_Directions_
Reproduce word for word, from the entries below, the line with "spill slot. -/", the line with "if pk.pay.isEmpty then s", and every line between them, and nothing more.

═════ Working data

-- ==== Sys2Proof/Machine/NiRecv.lean ====
section
/-! DEFINITION. The receiving side of a network interface: performing and answering requests (R66, R78, R123, R128,
R431), receive slots and the reorder store (R134-R140), and core queues' landing (R327, R328). -/
namespace Sys2Proof.Machine
namespace State

/-! ### Answers -/

/-- The source endpoint of a packet: what SRC names off the die, and the node or port otherwise. -/
def srcOf (s : State) (pk : Pkt) : Nat :=
  if pk.ext.xv == 1 then pk.ext.src else s.chip * 4096 + s.build.node pk.hdr.scol pk.hdr.srow

/-- The node whose coordinates an endpoint puts in SCOL and SROW. -/
def posNode (s : State) (ep : Nat) : Nat := s.build.node (srcPos s.build ep).1 (srcPos s.build ep).2

/-- A request answered by a NACK. -/
def nackReq (s : State) (ep : Nat) (pk : Pkt) (st : Nat) : State := s.sendFrom ep (s.nackFor pk st (s.posNode ep))

/-- A request answered by its reply type (R66, R78): RDATA carries data where the status is OK or POISON. -/
def replyReq (s : State) (ep : Nat) (pk : Pkt) (ptype st : Nat) (addr : Nat) (pay : List Byte) (bad : List Nat) : State :=
  let n := s.nackFor pk st (s.posNode ep)
  let e := if n.ext.xv == 1 then { n.ext with slen := pay.length } else n.ext
  let h := { n.hdr with ptype := ptype, len := pay.length, addr := addr, aux := 0 }
  s.sendFrom ep ⟨h, e, pay, bad⟩

/-- A request of a receive slot is being performed: the slot performs no other (R134). -/
def slotBusy (s : State) (ep src ctx chan : Nat) : Bool :=
  (s.rslots.any (fun x => x.ep == ep && x.src == src && x.ctx == ctx && x.chan == chan)) &&
  s.txns.any (fun t => match t.purp with
    | .serve e pk => e == ep && s.srcOf pk == src && pk.hdr.ctx == ctx && pk.hdr.chan == chan
    | _ => false)

/-- A performed WRITE or READ answered once its memory access has ended (R67, R431). -/
def answer (s : State) (ep : Nat) (pk : Pkt) (t : Txn) : State :=
  if pk.hdr.ptype == tREAD then
    let st := if t.st == stOK && !t.poison.isEmpty then stPOISON else t.st
    if st == stOK || st == stPOISON then s.replyReq ep pk tRDATA st 0 t.bytes t.poison
    else s.replyReq ep pk tRDATA st 0 [] []
  else s.replyReq ep pk tWACK (if t.st == stOK && pk.poisoned then stPOISON else t.st) 0 [] []

/-! ### Landing a SEND (R327) -/

/-- Registers of receive queue q. -/
def rqBase (ep q : Nat) : Nat := niBase ep + 0x20 * q
def rqOn (s : State) (ep q : Nat) : Bool := ep < 0xF00 && s.flag (rqBase ep q) F.CQU_RQq_CTL_EN
def rqHead (s : State) (ep q : Nat) : Nat := s.get (rqBase ep q) F.CQU_RQq_HEAD_HEAD
def rqTail (s : State) (ep q : Nat) : Nat := s.get (rqBase ep q) F.CQU_RQq_TAIL_TAIL
def rqRing (s : State) (ep q : Nat) : Nat := 2 ^ s.get (rqBase ep q) F.CQU_RQq_CTL_LOG2SZ
def rqCore (s : State) (ep q : Nat) : Nat := s.get (rqBase ep q) F.CQU_RQq_CTL_CORE
def rqMem (s : State) (ep q : Nat) : Nat := s.get (rqBase ep q) F.CQU_RQq_BASE_BASE * 4096

/-- The record that a receive queue is landing. -/
def rland (s : State) (ep q : Nat) : Option RLand := s.rlands.find? (fun r => r.ep == ep && r.q == q)
def setRland (s : State) (ep q : Nat) (r : Option RLand) : State :=
  { s with rlands := s.rlands.filter (fun x => !(x.ep == ep && x.q == q)) ++ r.toList }

/-- A credit update no longer owed, for a CREDIT carries the present HEAD (R330). -/
def noLazy (s : State) (ep q : Nat) : State := { s with lazies := s.lazies.filter (fun l => !(l.ep == ep && l.q == q)) }

/-- A SEND answered by a CREDIT (R328): `hv` says that it carries HEAD. -/
def creditReq (s : State) (ep : Nat) (pk : Pkt) (hv : Bool) : State :=
  let q := pk.hdr.aux % 16
  let s' := s.replyReq ep pk tCREDIT stOK (if hv then s.rqHead ep q + 2 ^ 32 else 0) [] []
  if hv then s'.noLazy ep q else s'

/-- A SEND refused: its error bit set and logged, and a NACK sent (R327). -/
def refuseSend (s : State) (ep : Nat) (pk : Pkt) (f : Fld) (st : Nat) : State :=
  (s.errBit (niBase ep) f 0xE (srcEp ep) st (pk.hdr.aux % 16)).nackReq ep pk st

/-- The record that a first packet starts, where it passes check 3 (R327). -/
def firstRecord (s : State) (ep q : Nat) (pk : Pkt) : Option RLand :=
  let b := rqBase ep q
  let ring := s.rqRing ep q
  let w := s.rqTail ep q
  let off := pk.hdr.addr % 2 ^ 46
  let hd := leNat (pk.pay.take 16)
  let kind := bitsOf hd 0 2
  let rlen := bitsOf hd 8 24
  if pk.pay.length < 16 || off != w % ring || 2 ≤ kind || s.get b F.CQU_RQq_CHAN_MAXMSG * 64 < rlen || ring < off + rlen ||
      ring < subMod 32 w (s.rqHead ep q) + rlen || (kind == 1 && rlen != ring - off) then none
  else some ⟨ep, q, rlen, kind == 1, off, off, off + rlen, bitsOf hd 0 8, false⟩

/-- A packet that passed the checks is written; the last one publishes its record (R327). -/
def landPacket (s : State) (ep q : Nat) (pk : Pkt) (r : RLand) : State :=
  let k := s.rqCore ep q
  let t := 4 * ep + k
  let base := s.rqMem ep q
  let s := s.writeMem (.tap t) ((base + pk.hdr.addr % 2 ^ 46) % 2 ^ 46) pk.pay pk.bad .nothing
  let r := { r with next := pk.hdr.addr % 2 ^ 46 + pk.pay.length, bad := r.bad || pk.poisoned }
  let s := if pk.hdr.flag fLAST then
      let s := if r.bad && !r.pad then
          s.writeMem (.tap t) ((base + r.first) % 2 ^ 46) [BitVec.ofNat 8 (putBits r.kind0 2 1 1)] [] .nothing
        else s
      let s := s.set (rqBase ep q) F.CQU_RQq_TAIL_TAIL ((s.rqTail ep q + r.rlen) % 2 ^ 32)
      (s.setRland ep q none).tapPulse t 1
    else s.setRland ep q (some r)
  s.creditReq ep pk true

/-- A SEND performed at a receive queue. -/
def landSend (s : State) (ep : Nat) (pk : Pkt) : State :=
  let h := pk.hdr
  let q := h.aux % 16
  let b := rqBase ep q
  if !s.rqOn ep q || s.rqCore ep q != h.addr / 2 ^ 46 % 4 then s.refuseSend ep pk F.CQU_ERR_NOQ stDENIED
  else if h.job != s.get b F.CQU_RQq_CTL_JOB || s.srcOf pk != s.get b F.CQU_RQq_FEED_EP || h.ctx != s.get b F.CQU_RQq_FEED_FCTX ||
      h.chan != s.get b F.CQU_RQq_CHAN_FCHAN then s.refuseSend ep pk F.CQU_ERR_FEEDER stDENIED
  else match s.rland ep q with
    | none =>
      (match s.firstRecord ep q pk with
       | none => s.refuseSend ep pk F.CQU_ERR_OVERRUN stBADCMD
       | some r => s.landPacket ep q pk r)
    | some r =>
      if h.addr % 2 ^ 46 != r.next || r.stop < r.next + pk.pay.length then s.refuseSend ep pk F.CQU_ERR_OVERRUN stBADCMD
      else s.landPacket ep q pk r

/-! ### Performing a request -/

/-- A request performed: its access starts, or its message lands. At a crossing whose far side is in reset it is refused, and a
SEND discarded (R414). -/
def performReq (s : State) (ep : Nat) (pk : Pkt) : State :=
  let m := niMem s.build ep pk.hdr.addr
  match s.crossHeld m.1 with
  | some st => if pk.hdr.ptype == tSEND then s.crossDrop m.1 1 else s.nackReq ep pk st
  | none =>
  if pk.hdr.ptype == tREAD then s.readMem m.1 m.2 (pk.hdr.aux % 4096) (.serve ep pk)
  else if pk.hdr.ptype == tSEND then
    (if ep < 0xF00 then s.landSend ep pk else s.nackReq ep pk stDENIED)
  else
    -- FLG.POISON without a poisoned flit reports the whole payload (R62)
    let bad := if pk.bad.isEmpty && pk.hdr.flag fPOISON then upFrom 0 (ceilDiv pk.pay.length 64) else pk.bad
    -- the counts of a Bowl result are noted for the engine that owns the chunk (R267)
    let s := if 0xF00 ≤ ep && pk.hdr.aux != 0 && pk.hdr.flag fLAST && !s.colls.isEmpty then
        { s with auxSeen := s.auxSeen ++ [(ep - 0xF00, pk.hdr.addr, pk.hdr.aux)] }
      else s
    s.writeMem m.1 m.2 pk.pay bad (.serve ep pk)

/-- The check of R123 on an arriving request: the core it names is good. -/
def goodFor (s : State) (ep : Nat) (pk : Pkt) : Bool := 0xF00 ≤ ep || s.coreGood ep (pk.hdr.addr / 2 ^ 46 % 4)

/-- The check of R128: FLG.EPOCH against the table set of the lowest-numbered context of the job. -/
def epochFor (s : State) (ep : Nat) (pk : Pkt) : Bool :=
  0xF00 ≤ ep ||
  (match s.jobCtx ep pk.hdr.job with
   | none => true
   | some c => pk.hdr.flag fEPOCH == bitAt (s.tsetEpoch (s.ctxTset ep c)) 0)

/-! ### Receive slots and the reorder store (R134-R140) -/

def rslot (s : State) (ep src ctx chan : Nat) : Option RecvSlot :=
  s.rslots.find? (fun x => x.ep == ep && x.src == src && x.ctx == ctx && x.chan == chan)
def updRslot (s : State) (ep src ctx chan : Nat) (f : RecvSlot → RecvSlot) : State :=
  { s with rslots := updFirst (fun x => x.ep == ep && x.src == src && x.ctx == ctx && x.chan == chan) f s.rslots }
def updHeld (s : State) (ep src ctx chan seq seg : Nat) (f : Held → Held) : State :=
  s.updRslot ep src ctx chan (fun r => { r with held := updFirst (fun h => h.seq == seq && h.seg == seg) f r.held })

/-- Reorder-store entries taken by an NI (NI_RO_QUOTA.USED). -/
def roUsed (s : State) (ep : Nat) : Nat :=
  ((s.rslots.filter (fun r => r.ep == ep)).map (fun r => 1 + (r.held.filter (fun h => h.spill.isNone)).length)).foldl (· + ·) 0
def roQuota (s : State) (ep : Nat) : Nat := s.get (niBase ep) F.NI_RO_QUOTA_QUOTA

/-- A held packet's buffer and spill slot given back. -/
def freeHeld (s : State) (ep : Nat) (h : Held) : State :=
  let s := match h.buf with | some b => s.freeBuf ep b | none => s
  match h.spill with | some k => { s with spills := s.spills.filter (· != k) } | none => s

/-- What a receive slot held is freed and its RSLOT record written (R136). -/
def freeSlotHeld (s : State) (x : RecvSlot) (st : Nat) : State :=
  let s := x.held.foldl (fun s h => s.freeHeld x.ep h) s
  let low := (x.held.foldl (fun m h => min m (subMod 16 h.seq x.next)) 65535)
  let ws := [x.src % 2 ^ 24, x.chan + 1024 * x.ctx, (x.next + low) % 65536, x.held.length]
  match s.jobCtx x.ep x.job with
  | none => s.recLost x.ep 0 stDENIED
  | some c => s.postRec x.ep c 1 st x.job ws

/-- A receive slot breaks with a status (R136, R139, R140). -/
def breakRslot (s : State) (ep src ctx chan st : Nat) : State :=
  match s.rslot ep src ctx chan with
  | none => s
  | some x =>
    if x.broken then s
    else (s.freeSlotHeld x st).updRslot ep src ctx chan (fun r => { r with broken := true, held := [] })

/-- The spill region is available to an NI (R140). -/
def maySpill (s : State) (ep : Nat) : Bool :=
  s.flag 0 F.NI_SPILL_DEST_EN && (ep < 0xF00 || epChip (s.get 0 F.NI_SPILL_DEST_EP) != s.chip)

/-- The lowest free spill slot. -/
def freeSpill (s : State) : Option Nat :=
  (upFrom 0 (s.spills.length + 1)).find? (fun k => !s.spills.contains k && k < s.get 0 F.NI_SPILL_SLOTS_N)

/-- Addresses of the two parts of a spill slot (R140). -/
def spillAddr (s : State) (slot : Nat) (pay : Bool) : Nat :=
  let base := s.get 0 F.NI_SPILL_BASE_BASE * 65536
  let n := s.get 0 F.NI_SPILL_SLOTS_N
  if pay then base + 64 * n + 2048 * slot else base + 64 * slot

/-- A WRITE or READ of the spill region: a MAP NI of this die, or an endpoint of another chip through table set 0. -/
def spillAccess (s : State) (ep ctx : Nat) (h : Hdr) (pay : List Byte) (bad : List Nat) (p : Purp) : State :=
  let dest := s.get 0 F.NI_SPILL_DEST_EP
  if epChip dest == s.chip then
    let s' := s.ownReq ep ctx (epIndex dest - 0xF00) h pay p
    { s' with reqs := s'.reqs.map (fun q => if q.id == s.nextId then { q with pkt := { q.pkt with bad := bad } } else q) }
  else
    { s with farq := s.farq ++ [⟨ep, ctx, 0, dest, ep,
        ⟨{ h with job := 0x3FE, ctx := ctx }, { Ext.none with xv := 1, slen := pay.length }, pay, bad⟩, true, p⟩] }

/-- A held packet takes its entry and buffer, or is spilled, or is refused for want of room (R139). -/
def holdReq (s : State) (x : RecvSlot) (pk : Pkt) : State :=
  let ep := x.ep
  let held : Held := ⟨pk.hdr.seq, pk.ext.seg, { pk with pay := [], bad := [] }, none, none, 0, 0, false, [], [], s.tmo⟩
  let add := fun (s : State) (h : Held) => s.updRslot ep x.src x.ctx x.chan (fun r => { r with held := r.held ++ [h] })
  let spill := fun (s : State) =>
    if !s.maySpill ep then s.nackReq ep pk stNOPOOL
    else match s.freeSpill with
      | none => s.nackReq ep pk stNOPOOL
      | some k =>
        let s := { s with spills := s.spills ++ [k] }
        let head := leBytes (pk.hdr.toBits + 2 ^ 256 * pk.ext.toBits) 64
        let p := Purp.spill ep x.src x.ctx x.chan pk.hdr.seq pk.ext.seg
        let s := add s { held with spill := some k, writes := if pk.pay.isEmpty then 1 else 2 }
        let s := s.spillAccess ep x.ctx { Hdr.zero with ptype := tWRITE, addr := s.spillAddr k false, len := 64 } head [] p
        if pk.pay.isEmpty then s
        else s.spillAccess ep x.ctx { Hdr.zero with ptype := tWRITE, addr := s.spillAddr k true, len := pk.pay.length } pk.pay pk.bad p
  if s.roQuota ep ≤ s.roUsed ep then spill s
  else if pk.pay.isEmpty then add s held
  else match s.allocBuf ep pk.pay.length none with
    | (none, s) => spill s
    | (some b, s) =>
      let m := s.bufAt ep b
      add (s.writeMem m.1 m.2 pk.pay pk.bad .nothing) { held with buf := some b }

/-- A packet of a receive slot has been performed: NEXT, or the segment of NEXT, advances (R134). -/
def slotAdvance (s : State) (ep src ctx chan : Nat) (pk : Pkt) : State :=
  s.updRslot ep src ctx chan (fun r =>
    if pk.ext.xv == 1 && r.seg + 1 < max 1 (ceilDiv pk.ext.slen 2048) then { r with seg := r.seg + 1 }
    else { r with next := (r.next + 1) % 65536, seg := 0 })

/-- The packet whose turn has come at a receive slot begins to be read back, or is performed where it has no payload;
`k` bounds how many are looked at. -/
def slotRun (s : State) (ep src ctx chan : Nat) : Nat → State
  | 0 => s
  | k + 1 =>
    match s.rslot ep src ctx chan with
    | none => s
    | some x =>
      match x.held.find? (fun h => h.seq == x.next && h.seg == x.seg) with
      | none => s
      | some h =>
        if 0 < h.writes || 0 < h.reads || s.slotBusy ep src ctx chan then s
        else if h.turn || (h.buf.isNone && h.spill.isNone) then
          -- everything is here: performed, and its room given back
          let pk := { h.pkt with pay := h.got, bad := h.gotBad }
          let s := (s.freeHeld ep h).updRslot ep src ctx chan (fun r =>
            { r with held := delFirst (fun y => y.seq == h.seq && y.seg == h.seg) r.held })
          ((s.performReq ep pk).slotAdvance ep src ctx chan pk).slotRun ep src ctx chan k
        else
          let len := h.pkt.hdr.len
          match h.buf, h.spill with
          | some b, _ =>
            let m := s.bufAt ep b
            (s.updHeld ep src ctx chan h.seq h.seg (fun y => { y with turn := true, reads := 1 })).readMem m.1 m.2 len
              (.unhold ep src ctx chan h.seq h.seg)
          | _, some sl =>
            let s := s.updHeld ep src ctx chan h.seq h.seg (fun y => { y with turn := true, reads := if len == 0 then 1 else 2 })
            let s := s.spillAccess ep ctx { Hdr.zero with ptype := tREAD, addr := s.spillAddr sl false, aux := 64 } [] []
              (.spillHead ep src ctx chan h.seq h.seg)
            if len == 0 then s
            else s.spillAccess ep ctx { Hdr.zero with ptype := tREAD, addr := s.spillAddr sl true, aux := len } [] []
              (.unhold ep src ctx chan h.seq h.seg)
          | none, none => s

══════════

_Task answer_
/-- The lowest free spill slot. -/
def freeSpill (s : State) : Option Nat :=
  (upFrom 0 (s.spills.length + 1)).find? (fun k => !s.spills.contains k && k < s.get 0 F.NI_SPILL_SLOTS_N)

/-- Addresses of the two parts of a spill slot (R140). -/
def spillAddr (s : State) (slot : Nat) (pay : Bool) : Nat :=
  let base := s.get 0 F.NI_SPILL_BASE_BASE * 65536
  let n := s.get 0 F.NI_SPILL_SLOTS_N
  if pay then base + 64 * n + 2048 * slot else base + 64 * slot

/-- A WRITE or READ of the spill region: a MAP NI of this die, or an endpoint of another chip through table set 0. -/
def spillAccess (s : State) (ep ctx : Nat) (h : Hdr) (pay : List Byte) (bad : List Nat) (p : Purp) : State :=
  let dest := s.get 0 F.NI_SPILL_DEST_EP
  if epChip dest == s.chip then
    let s' := s.ownReq ep ctx (epIndex dest - 0xF00) h pay p
    { s' with reqs := s'.reqs.map (fun q => if q.id == s.nextId then { q with pkt := { q.pkt with bad := bad } } else q) }
  else
    { s with farq := s.farq ++ [⟨ep, ctx, 0, dest, ep,
        ⟨{ h with job := 0x3FE, ctx := ctx }, { Ext.none with xv := 1, slen := pay.length }, pay, bad⟩, true, p⟩] }

/-- A held packet takes its entry and buffer, or is spilled, or is refused for want of room (R139). -/
def holdReq (s : State) (x : RecvSlot) (pk : Pkt) : State :=
  let ep := x.ep
  let held : Held := ⟨pk.hdr.seq, pk.ext.seg, { pk with pay := [], bad := [] }, none, none, 0, 0, false, [], [], s.tmo⟩
  let add := fun (s : State) (h : Held) => s.updRslot ep x.src x.ctx x.chan (fun r => { r with held := r.held ++ [h] })
  let spill := fun (s : State) =>
    if !s.maySpill ep then s.nackReq ep pk stNOPOOL
    else match s.freeSpill with
      | none => s.nackReq ep pk stNOPOOL
      | some k =>
        let s := { s with spills := s.spills ++ [k] }
        let head := leBytes (pk.hdr.toBits + 2 ^ 256 * pk.ext.toBits) 64
        let p := Purp.spill ep x.src x.ctx x.chan pk.hdr.seq pk.ext.seg
        let s := add s { held with spill := some k, writes := if pk.pay.isEmpty then 1 else 2 }
        let s := s.spillAccess ep x.ctx { Hdr.zero with ptype := tWRITE, addr := s.spillAddr k false, len := 64 } head [] p
        if pk.pay.isEmpty then s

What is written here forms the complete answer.